В самом деле, насколько дорог кредит в России?
По данным Росстата, средняя ставка кредита нефинансовым организациям составила в декабре 2015 года 13,9% годовых. Аргументом в пользу более мягкой денежной политики часто служит сравнение действий наших финансовых властей с действиями центральных банков США и Европы, проводящих программы "количественного смягчения", а до этого понижавших ставки с целью стимулирования экономики. Однако стоит помнить, что яблоки и апельсины – разные фрукты, поэтому сравнивать ставки в разных валютах нельзя: если смотрим ставки в США, то надо брать стоимость кредита для российских заемщиков в долларах, а не в рублях. Заем в одной валюте можно легко перевести в заем в другой и наоборот, заключая сделку валютного свопа и избежав при этом валютного риска. Сейчас привлечь рубли на год по ставке 14% эквивалентно привлечению долларов под 5.5% годовых. Не так уж и дорого, так ведь? Например, рыночная доходность российских гособлигаций в долларах на год – 2,4%, на пять лет – 3,8% годовых. Американские компании с кредитным рейтингом на ступеньку выше суверенного российского (ВВВ) сейчас могут привлечь деньги на пять лет по ставке около 3%, в то время как американское правительство – по ставке 1,35% годовых.

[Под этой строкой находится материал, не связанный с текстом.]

theorem State.Keeps.afterEdge (ch : ChanId) (was : TrkState) (news : EdgeNews) (mile : Bool) (h : State.Keeps eff cs rel
    old cur) (ktrk : eff.trk = true) (hc : cs ch) :
    State.Keeps eff cs rel old (State.afterEdge cur ch was news mile) := by
  unfold State.afterEdge
  repeat' (first
    | with_reducible assumption
    | with_reducible apply State.Keeps.publish
    | with_reducible apply State.Keeps.trkEvent
    | with_reducible apply State.Keeps.milestone
    | with_reducible apply State.Keeps.modCh
    | with_reducible apply State.Keeps.ite
    | with_reducible apply State.Keeps.updMk
    | (refine Or.inl ?_; assumption)
    | exact Or.inr rfl
    | exact Or.inr ⟨rfl, rfl⟩
    | (refine Or.inl ⟨by assumption, ?_⟩; exact fun w => w)
    | simp only [State.Keeps.mk_iff]
    | (intro d hd; cases hd; done)
    | (intro d hd; cases hd; assumption)
    | (refine (?_ : @Eq (List Host.Cell) _ _); (repeat' split) <;> simp))

theorem State.Keeps.paceEdge (ch : ChanId) (mstone : Bool) (h : State.Keeps eff cs rel old cur) (ktrk : eff.trk = true)
    (hc : cs ch) :
    State.Keeps eff cs rel old (State.paceEdge cur ch mstone) := by
  unfold State.paceEdge
  repeat' (first
    | with_reducible assumption
    | with_reducible apply State.Keeps.trkEvent
    | with_reducible apply State.Keeps.paceStop
    | with_reducible apply State.Keeps.afterEdge
    | with_reducible apply State.Keeps.modCh
    | with_reducible apply State.Keeps.ite
    | with_reducible apply State.Keeps.updMk
    | (refine Or.inl ?_; assumption)
    | exact Or.inr rfl
    | exact Or.inr ⟨rfl, rfl⟩
    | (refine Or.inl ⟨by assumption, ?_⟩; exact fun w => w)
    | simp only [State.Keeps.mk_iff]
    | (intro d hd; cases hd; done)
    | (intro d hd; cases hd; assumption)
    | (refine (?_ : @Eq (List Host.Cell) _ _); (repeat' split) <;> simp)
    | split)

theorem State.Keeps.retrack (mask : BitVec 16) (h : State.Keeps eff cs rel old cur) (hc : ∀ d, cs d) :
    State.Keeps eff cs rel old (State.retrack cur mask) := by
  unfold State.retrack
  repeat' (first
    | with_reducible assumption
    | with_reducible apply State.Keeps.modCh
    | with_reducible apply State.Keeps.forCh
    | (intro d hd; cases hd; done)
    | (intro d hd; cases hd; exact hc _)
    | exact hc _
    | (refine (?_ : @Eq (List Host.Cell) _ _); (repeat' split) <;> simp)
    | (intro _ _ _))

theorem State.Keeps.snap (h : State.Keeps eff cs rel old cur) (ktrk : eff.trk = true) :
    State.Keeps eff cs rel old (State.snap cur) := by
  unfold State.snap
  repeat' (first
    | with_reducible assumption
    | with_reducible apply State.Keeps.updMk
    | (refine Or.inl ?_; assumption)
    | exact Or.inr rfl
    | exact Or.inr ⟨rfl, rfl⟩
    | (refine Or.inl ⟨by assumption, ?_⟩; exact fun w => w)
    | simp only [State.Keeps.mk_iff]
    | (intro d hd; cases hd; done)
    | (intro d hd; cases hd; assumption))

theorem State.Keeps.alarmAction (ch : ChanId) (h : State.Keeps eff cs rel old cur) (kmod : eff.mod = true) (hc : cs ch) :
    State.Keeps eff cs rel old (State.alarmAction cur ch) := by
  unfold State.alarmAction
  repeat' (first
    | with_reducible assumption
    | with_reducible apply State.Keeps.enterDrain
    | with_reducible apply State.Keeps.modCh
    | with_reducible apply State.Keeps.ite
    | with_reducible apply State.Keeps.updMk
    | (refine Or.inl ?_; assumption)
    | exact Or.inr rfl
    | exact Or.inr ⟨rfl, rfl⟩
    | (refine Or.inl ⟨by assumption, ?_⟩; exact fun w => w)
    | simp only [State.Keeps.mk_iff]
    | (intro d hd; cases hd; done)
    | (intro d hd; cases hd; assumption)
    | (refine (?_ : @Eq (List Host.Cell) _ _); (repeat' split) <;> simp)
    | split)
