theorem test_meets_StreamStart : fld startWhole 2 2 = 1 ∧ fld startWhole 16 16 = 0 ∧ (modeWith .linked {}).mod.mode = .linked
    ∧ (modeWith .linked {}).portUp = true ∧ (modeWith .linked {}).skn.load = none ∧ fld startWhole 32 32 ≤ 67373696
    ∧ (∀ c : ChanId, ((wound (inSt .rest)).ch c).mod.state = .rest) ∧ (modeWith .quarantine {}).mod.mode = .quarantine
    ∧ fld startChan 2 2 = 2 ∧ fld startChan 16 16 ≠ 0 ∧ fld startChan 32 32 = 640 ∧ (wound {}).mod.mode = .wound
    ∧ (∀ c : ChanId, bit startChan (16 + c.val) = true →
        ((wound {}).ch c).mod.state = .rest ∧ ((wound {}).ch c).seq.checking = false) := by decide +kernel

theorem test_meets_StreamWordsAndAbort : (loading loadW).portUp = true ∧ State.reset.portUp = false ∧ (wound {}).skn.load = none
    ∧ (loading loadW).skn.load = some loadW ∧ loadW.complete = false ∧ loadW.kind = .whole
    ∧ 8 * (({ loadW with received := 70 } : Load).received + 1) ≠ 512 ∧ 8 * (({ loadW with received := 70 } : Load).received + 1) ≠ 640
    ∧ (∀ e ∈ loadW.dir, e.offset + e.len ≠ 568) ∧ ({ loadW with fatal := some { reason := 1, sect := 0xFF, detail := 0 } } : Load).fatal ≠ none
    ∧ ({ loadW with anyRefused := true } : Load).anyRefused = true ∧ 8 * (loadW.received + 1) ≠ 512 ∧ 8 * (loadW.received + 1) = loadW.length
    ∧ max 0 (9999 * ms) < loadW.wordAt + 10000 * ms ∧ loadW.wordAt + 10000 * ms ≤ max 0 (10000 * ms)
    ∧ ({ loadW with complete := true } : Load).complete = true ∧ fld (loading loadW).skn.result 0 8 = 0
    ∧ ({ loadW with kind := .channel } : Load).kind = .channel := by decide +kernel

/-- The WHOLE stream up to the end of its module section, and all of it, its empty channel sections being zeros. -/
def streamM : List Byte := hdrW ++ (modSec ++ [])
def streamW : List Byte := (hdrW ++ modSec ++ List.replicate 1920 0) ++ (chSec ++ [])
def loadHdr : Load := { kind := .whole, mask := 0xFFFF, length := 4000, received := 63, words := butLast 64 hdrW }
def loadM : Load := { loadHdr with received := 103, words := butLast 104 streamM, hdrPassed := true, dir := dirW }
def loadLast : Load := { loadM with received := 499, words := butLast 500 streamW, modImage := some img9 }
/-- The same with zeros for every word. -/
def loadZero (n : Nat) : Load := { loadM with received := n, words := List.replicate n 0 }

theorem hdrW_length : hdrW.length = 512 := (headerWith_form _ 17 4000 (by decide +kernel) (by decide)).1
theorem modSec_length : modSec.length = 320 := by rw [modSec, sectionOf_length _ _ _ rfl]; decide +kernel
theorem chSec_length : chSec.length = 1248 := by rw [chSec, sectionOf_length _ _ _ rfl]; decide +kernel

theorem streamM_bytes : (withWord loadM 9 (lastWord 104 streamM)).bytes = streamM :=
  bytes_butLast _ _ 104 _ (by simp only [streamM, List.length_append, hdrW_length, modSec_length, List.length_nil]) (by decide) rfl
theorem streamW_bytes : (withWord loadLast 9 (lastWord 500 streamW)).bytes = streamW :=
  bytes_butLast _ _ 500 _ (by simp only [streamW, List.length_append, hdrW_length, modSec_length, chSec_length, List.length_replicate,
    List.length_nil]) (by decide) (by rw [loadLast])

theorem test_meets_StreamWordsAndAbort_header : loadHdr.received = 63 ∧ loadHdr.complete = false ∧ loadHdr.dir = [] ∧ loadHdr.length ≠ 512
    ∧ (∀ code : Byte, ¬headerFails (withWord loadHdr 9 (lastWord 64 hdrW)).bytes .whole 0 4000 code)
    ∧ headerFails (withWord (loadZero 63) 9 0).bytes .whole 0 4000 0x01 := by
  refine ⟨rfl, rfl, rfl, by decide, ?_, .inl ⟨by decide +kernel, rfl⟩⟩
  rw [bytes_butLast loadHdr 9 64 hdrW hdrW_length (by decide) rfl]
  exact hdrW_passes.1

theorem test_meets_StreamWordsAndAbort_module : loadM.fatal = none ∧ 8 * (loadM.received + 1) ≠ 512 ∧ 8 * (loadM.received + 1) ≠ loadM.length
    ∧ loadM.dir.find? (fun e => e.offset + e.len == 8 * (loadM.received + 1)) = some { sect := 0, len := 320, offset := 512 }
    ∧ checkSection (slice (withWord loadM 9 (lastWord 104 streamM)).bytes 512 320) true
        (num (withWord loadM 9 (lastWord 104 streamM)).bytes 0x10 8) [] [] = .ok modRecs
    ∧ checkSection (slice (withWord (loadZero 103) 9 0).bytes 512 320) true (num (withWord (loadZero 103) 9 0).bytes 0x10 8) [] [] = .error (0x03, 0) := by
  refine ⟨rfl, by decide, by decide, by decide +kernel, ?_, by decide +kernel⟩
  have i : num streamM 0x10 8 = 7 := by decide +kernel
  rw [streamM_bytes, i, streamM, slice_mid _ hdrW_length modSec_length]
  exact modSec_passes _ _

theorem test_meets_StreamWordsAndAbort_sections : loadLast.fatal = none ∧ loadLast.kind = .whole ∧ 8 * (loadLast.received + 1) = loadLast.length
    ∧ loadLast.dir.find? (fun e => e.offset + e.len == 8 * (loadLast.received + 1)) = some { sect := 0x10 + 15, len := 1248, offset := 2752 }
    ∧ checkSection (slice (withWord loadLast 9 (lastWord 500 streamW)).bytes 2752 1248) false
        (num (withWord loadLast 9 (lastWord 500 streamW)).bytes 0x10 8) (slice img9.digest 0 8) img9.classes = .ok chRecs
    ∧ (loadZero 119).dir.find? (fun e => e.offset + e.len == 8 * ((loadZero 119).received + 1)) = some { sect := 0x10 + 0, len := 128, offset := 832 }
    ∧ checkSection (slice (withWord (loadZero 119) 9 0).bytes 832 128) false (num (withWord (loadZero 119) 9 0).bytes 0x10 8) [] [] = .error (0x03, 0) := by
  refine ⟨rfl, rfl, by decide, by decide +kernel, ?_, by decide +kernel, by decide +kernel⟩
  have i : num streamW 0x10 8 = 7 := by decide +kernel
  have l : (hdrW ++ modSec ++ List.replicate 1920 (0 : Byte)).length = 2752 := by
    simp only [List.length_append, hdrW_length, modSec_length, List.length_replicate]
  rw [streamW_bytes, i, streamW, slice_mid _ l chSec_length]
  exact chSec_passes

/-- A CHANNEL stream for channel 15. -/
def streamC : List Byte := headerWith (dirOf 512 [(0x1F, 1248)]) 1 1760 ++ (chSec ++ [])
def loadC : Load :=
  { kind := .channel, mask := 0x8000, length := 1760, received := 219, words := butLast 220 streamC, hdrPassed := true
    dir := [{ sect := 0x1F, len := 1248, offset := 512 }] }

theorem test_meets_StreamWordsAndAbort_channel : loadC.fatal = none ∧ loadC.kind = .channel ∧ 8 * (loadC.received + 1) = loadC.length
    ∧ loadC.dir.find? (fun e => e.offset + e.len == loadC.length) = some { sect := 0x10 + 15, len := 1248, offset := 512 }
    ∧ checkSection (slice (withWord loadC 9 (lastWord 220 streamC)).bytes 512 1248) false
        (num (withWord loadC 9 (lastWord 220 streamC)).bytes 0x10 8) (slice img9.digest 0 8) img9.classes = .ok chRecs
    ∧ checkSection (slice (withWord { loadC with words := [] } 9 0).bytes 512 1248) false
        (num (withWord { loadC with words := [] } 9 0).bytes 0x10 8) [] [] = .error (0x03, 0)
    ∧ loadC.resolved ≠ loadC.mask ∧ setBit loadC.resolved 15 = loadC.mask ∧ setBit loadC.resolved 15 ≠ 0x8001 ∧ (∀ x ∈ loadC.chImages, x.1 ≠ 15) := by
  have h : (headerWith (dirOf 512 [(0x1F, 1248)]) 1 1760).length = 512 := (headerWith_form _ _ _ (by decide +kernel) (by decide)).1
  have b : (withWord loadC 9 (lastWord 220 streamC)).bytes = streamC :=
    bytes_butLast _ _ 220 _ (by simp only [streamC, List.length_append, h, chSec_length, List.length_nil]) (by decide) (by rw [loadC])
  have i : num streamC 0x10 8 = 7 := by decide +kernel
  refine ⟨rfl, rfl, by decide, by decide +kernel, ?_, by decide +kernel, by decide, by decide, by decide, by decide⟩
  rw [b, i, streamC, slice_mid _ h chSec_length]
  exact chSec_passes

/-- A LUT whose first cell leads from junction 5 to itself without its flip-flop, and lanes that draw 23,040 of the 14,400 allowed. -/
def loopLut : List Byte := [133, 0, 0, 0, 0, 0, 133, 0] ++ List.replicate 248 0
def lanesOver : List Byte := List.replicate 192 0x80 ++ (upTo 24).flatMap fun _ => [0xC0, 3]

theorem test_meets_StreamWordsAndAbort_records : recordsFail [] true [] 0x0B 0x0101
    ∧ recordsFail ((modRecs.take 2) ++ [(0x0103, [])]) true (payloadOf modRecs 0x0101) 0x0C 0x0103
    ∧ recordsFail (chRecsWith (List.replicate 240 0) loopLut) false img9.classes 0x0D 5
    ∧ recordsFail (chRecsWith lanesOver (List.replicate 256 0)) false img9.classes 0x0E 0
    ∧ (∀ k d, ¬recordsFail chRecs false img9.classes k d) ∧ loopCheck loopLut = some 5
    ∧ parseRecords true 1 [] [] = .ok [] ∧ parseRecords true 2 [5] [] = .error (0x0B, 5) := by
  refine ⟨⟨_, _, _, rfl, rfl, rfl, by decide +kernel⟩, ⟨_, _, _, rfl, rfl, rfl, by decide +kernel⟩,
    ⟨none, none, _, by decide +kernel, (chRecs_range _ _ (by decide +kernel) (by decide +kernel)).symm, rfl, by decide +kernel⟩,
    ⟨none, none, none, by decide +kernel, (chRecs_range _ _ (by decide +kernel) (by decide +kernel)).symm, by decide +kernel, by decide +kernel⟩,
    ?_, by decide +kernel, by decide +kernel, by decide +kernel⟩
  intro k d ⟨m, r, l, hm, hr, hl, h⟩
  have a : (requiredTypes false).find? (fun k => !chRecs.any (·.1 == k)) = none := by decide +kernel
  have f : ¬14400 < ((upTo 24).map fun k => num (payloadOf chRecs 0x0201) (192 + 2 * k) 2).sum := by decide +kernel
  rw [a] at hm; rw [chRecs_range0] at hr; rw [chRecs_loop] at hl
  simp only [hm, hr, hl, f, reduceCtorEq, false_and, and_false, or_self] at h

/-- A section fails STEPPING, LENGTH, SECT_CRC and DIGEST; the section above fails MIXED for another image and BIND for another module section. -/
theorem test_meets_StreamWordsAndAbort_checks : byteAt [] 1 ≠ 0x21 ∧ byteAt [0, 0x21] 1 = 0x21 ∧ num [0, 0x21] 8 8 = 0
    ∧ num [0, 0x21, 0, 0, 0, 0, 0, 0, 1] 8 8 ≠ (List.drop 128 [0, 0x21, 0, 0, 0, 0, 0, 0, 1] : List Byte).length
    ∧ num ([0, 0x21] ++ List.replicate 30 0 ++ [1]) 0x20 4 ≠ (crc32 []).toNat ∧ num [0, 0x21] 0x20 4 = (crc32 []).toNat
    ∧ slice [0, 0x21] 0x40 32 ≠ sha256 (slice [0, 0x21] 0 0x40 ++ []) ∧ num chSec 0x10 8 ≠ 8 ∧ num chSec 0x10 8 = 7
    ∧ slice chSec 0x18 8 ≠ List.replicate 8 0 ∧ slice chSec 0x18 8 = bind9 ∧ byteAt chSec 1 = 0x21 ∧ num chSec 8 8 = (bodyOf chRecs).length
    ∧ (bodyOf chRecs).length ≤ 4194304 ∧ num chSec 0x20 4 = (crc32 (bodyOf chRecs)).toNat
    ∧ slice chSec 0x40 32 = sha256 (slice chSec 0 0x40 ++ bodyOf chRecs) ∧ chSec.drop 128 = bodyOf chRecs := by
  obtain ⟨f1, f2, f3, f4, f5, f6, f7⟩ := sectionOf_form 0x1F bind9 (bodyOf chRecs) rfl (by decide +kernel)
  rw [← chSec] at f1 f2 f3 f4 f5 f6 f7
  exact ⟨by decide, by decide, by decide, by decide, by decide +kernel, by decide +kernel, by decide +kernel, by rw [f6]; decide, f6,
    by rw [f7]; decide, f7, f2, f3, by decide +kernel, f4, f5, f1⟩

Если уж сравнивать ставки в национальной валюте, то номинальные ставки не имеют особого экономического смысла без сравнения с другими номинальными величинами, такими как инфляция и рост номинального ВВП. Проще же оперировать реальными величинами: ставками и ростом ВВП с поправкой на инфляцию. Тогда есть простой способ сказать, являются ли кредиты относительно дешевыми или относительно дорогими: если реальные ставки положительные (выше инфляции) – то они относительно дорогие, отрицательные (ниже инфляции) – очень дешевые. Степень жесткости денежной политики ЦБ определяется степенью отклонения ключевой ставки от ожидаемой инфляции, а не от ноля.
Долгое время реальные процентные ставки в России были отрицательными, и только сейчас немного перешли в положительную область.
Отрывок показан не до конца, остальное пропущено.